▸ **Source data**:
▼

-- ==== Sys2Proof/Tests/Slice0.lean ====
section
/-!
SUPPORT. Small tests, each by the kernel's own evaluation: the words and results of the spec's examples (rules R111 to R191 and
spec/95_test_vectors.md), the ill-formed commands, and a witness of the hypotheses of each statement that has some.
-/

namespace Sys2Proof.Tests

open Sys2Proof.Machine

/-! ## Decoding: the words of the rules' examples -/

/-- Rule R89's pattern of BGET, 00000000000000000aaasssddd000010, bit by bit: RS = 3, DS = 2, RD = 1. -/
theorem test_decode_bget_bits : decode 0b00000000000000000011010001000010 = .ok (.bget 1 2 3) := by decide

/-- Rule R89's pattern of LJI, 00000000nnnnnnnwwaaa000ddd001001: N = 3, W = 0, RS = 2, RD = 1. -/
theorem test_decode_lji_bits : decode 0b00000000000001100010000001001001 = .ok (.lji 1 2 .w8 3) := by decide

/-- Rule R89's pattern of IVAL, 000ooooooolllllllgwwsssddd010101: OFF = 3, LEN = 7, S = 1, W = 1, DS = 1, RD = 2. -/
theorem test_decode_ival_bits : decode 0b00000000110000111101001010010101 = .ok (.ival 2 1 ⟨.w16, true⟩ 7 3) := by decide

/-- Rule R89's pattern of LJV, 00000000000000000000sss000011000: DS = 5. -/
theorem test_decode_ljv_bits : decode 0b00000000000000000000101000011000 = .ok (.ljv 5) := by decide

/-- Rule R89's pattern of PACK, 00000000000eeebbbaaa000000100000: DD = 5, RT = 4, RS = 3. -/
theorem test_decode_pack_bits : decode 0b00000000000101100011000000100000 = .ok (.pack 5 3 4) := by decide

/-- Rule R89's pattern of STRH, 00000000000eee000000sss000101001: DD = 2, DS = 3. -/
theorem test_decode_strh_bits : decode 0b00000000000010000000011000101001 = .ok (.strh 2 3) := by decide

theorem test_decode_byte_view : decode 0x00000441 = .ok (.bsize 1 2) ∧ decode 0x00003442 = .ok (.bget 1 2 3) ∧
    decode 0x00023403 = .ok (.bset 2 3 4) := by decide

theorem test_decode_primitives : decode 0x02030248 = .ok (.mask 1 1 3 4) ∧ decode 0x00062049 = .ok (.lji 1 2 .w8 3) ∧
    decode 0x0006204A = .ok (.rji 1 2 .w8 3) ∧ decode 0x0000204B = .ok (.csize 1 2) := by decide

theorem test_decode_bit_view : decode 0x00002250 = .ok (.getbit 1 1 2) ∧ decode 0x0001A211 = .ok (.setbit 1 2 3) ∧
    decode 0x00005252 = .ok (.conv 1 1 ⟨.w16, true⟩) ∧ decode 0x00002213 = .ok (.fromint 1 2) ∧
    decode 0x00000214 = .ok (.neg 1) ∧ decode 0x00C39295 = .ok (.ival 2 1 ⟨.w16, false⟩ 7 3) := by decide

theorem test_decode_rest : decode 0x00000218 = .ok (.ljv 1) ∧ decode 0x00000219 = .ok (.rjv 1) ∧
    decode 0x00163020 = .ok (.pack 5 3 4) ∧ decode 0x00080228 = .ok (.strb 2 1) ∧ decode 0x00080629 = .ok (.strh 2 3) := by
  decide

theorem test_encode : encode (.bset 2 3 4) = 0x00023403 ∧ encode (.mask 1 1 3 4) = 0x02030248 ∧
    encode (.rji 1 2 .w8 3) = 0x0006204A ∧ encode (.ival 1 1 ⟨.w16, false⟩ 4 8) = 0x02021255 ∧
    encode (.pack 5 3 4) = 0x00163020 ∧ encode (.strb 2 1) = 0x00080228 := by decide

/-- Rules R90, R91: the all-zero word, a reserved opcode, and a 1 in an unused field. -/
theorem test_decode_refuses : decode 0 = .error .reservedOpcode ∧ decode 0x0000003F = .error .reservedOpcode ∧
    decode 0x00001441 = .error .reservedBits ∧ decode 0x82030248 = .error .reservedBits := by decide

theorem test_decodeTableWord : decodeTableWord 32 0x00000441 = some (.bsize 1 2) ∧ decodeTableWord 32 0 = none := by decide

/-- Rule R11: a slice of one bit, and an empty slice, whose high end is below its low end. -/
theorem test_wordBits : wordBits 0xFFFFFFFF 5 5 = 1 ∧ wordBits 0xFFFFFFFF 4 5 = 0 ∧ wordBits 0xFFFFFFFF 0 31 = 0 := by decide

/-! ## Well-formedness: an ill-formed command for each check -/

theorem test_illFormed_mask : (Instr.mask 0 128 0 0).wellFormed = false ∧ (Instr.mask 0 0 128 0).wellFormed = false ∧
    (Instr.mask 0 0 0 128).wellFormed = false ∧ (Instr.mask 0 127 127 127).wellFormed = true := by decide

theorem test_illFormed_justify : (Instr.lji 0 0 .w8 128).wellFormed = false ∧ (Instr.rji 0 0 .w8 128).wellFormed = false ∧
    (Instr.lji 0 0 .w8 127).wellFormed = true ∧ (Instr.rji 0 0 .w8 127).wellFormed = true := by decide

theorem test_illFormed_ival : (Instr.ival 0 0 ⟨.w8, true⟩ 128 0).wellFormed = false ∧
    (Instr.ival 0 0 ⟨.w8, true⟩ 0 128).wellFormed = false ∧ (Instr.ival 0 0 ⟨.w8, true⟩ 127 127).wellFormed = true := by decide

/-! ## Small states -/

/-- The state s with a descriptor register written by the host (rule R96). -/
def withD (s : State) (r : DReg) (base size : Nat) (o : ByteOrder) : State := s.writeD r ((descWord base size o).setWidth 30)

▲

▸ **Aim of the task**:
From the records above, print exactly the lines that run from the line with "theorem test_decode_byte_view : decode" to the line with "theorem test_decode_bit_view : decode", inclusive.

▸ **Answer to the problem**:
theorem test_decode_byte_view : decode 0x00000441 = .ok (.bsize 1 2) ∧ decode 0x00003442 = .ok (.bget 1 2 3) ∧
    decode 0x00023403 = .ok (.bset 2 3 4) := by decide

theorem test_decode_primitives : decode 0x02030248 = .ok (.mask 1 1 3 4) ∧ decode 0x00062049 = .ok (.lji 1 2 .w8 3) ∧
    decode 0x0006204A = .ok (.rji 1 2 .w8 3) ∧ decode 0x0000204B = .ok (.csize 1 2) := by decide

theorem test_decode_bit_view : decode 0x00002250 = .ok (.getbit 1 1 2) ∧ decode 0x0001A211 = .ok (.setbit 1 2 3) ∧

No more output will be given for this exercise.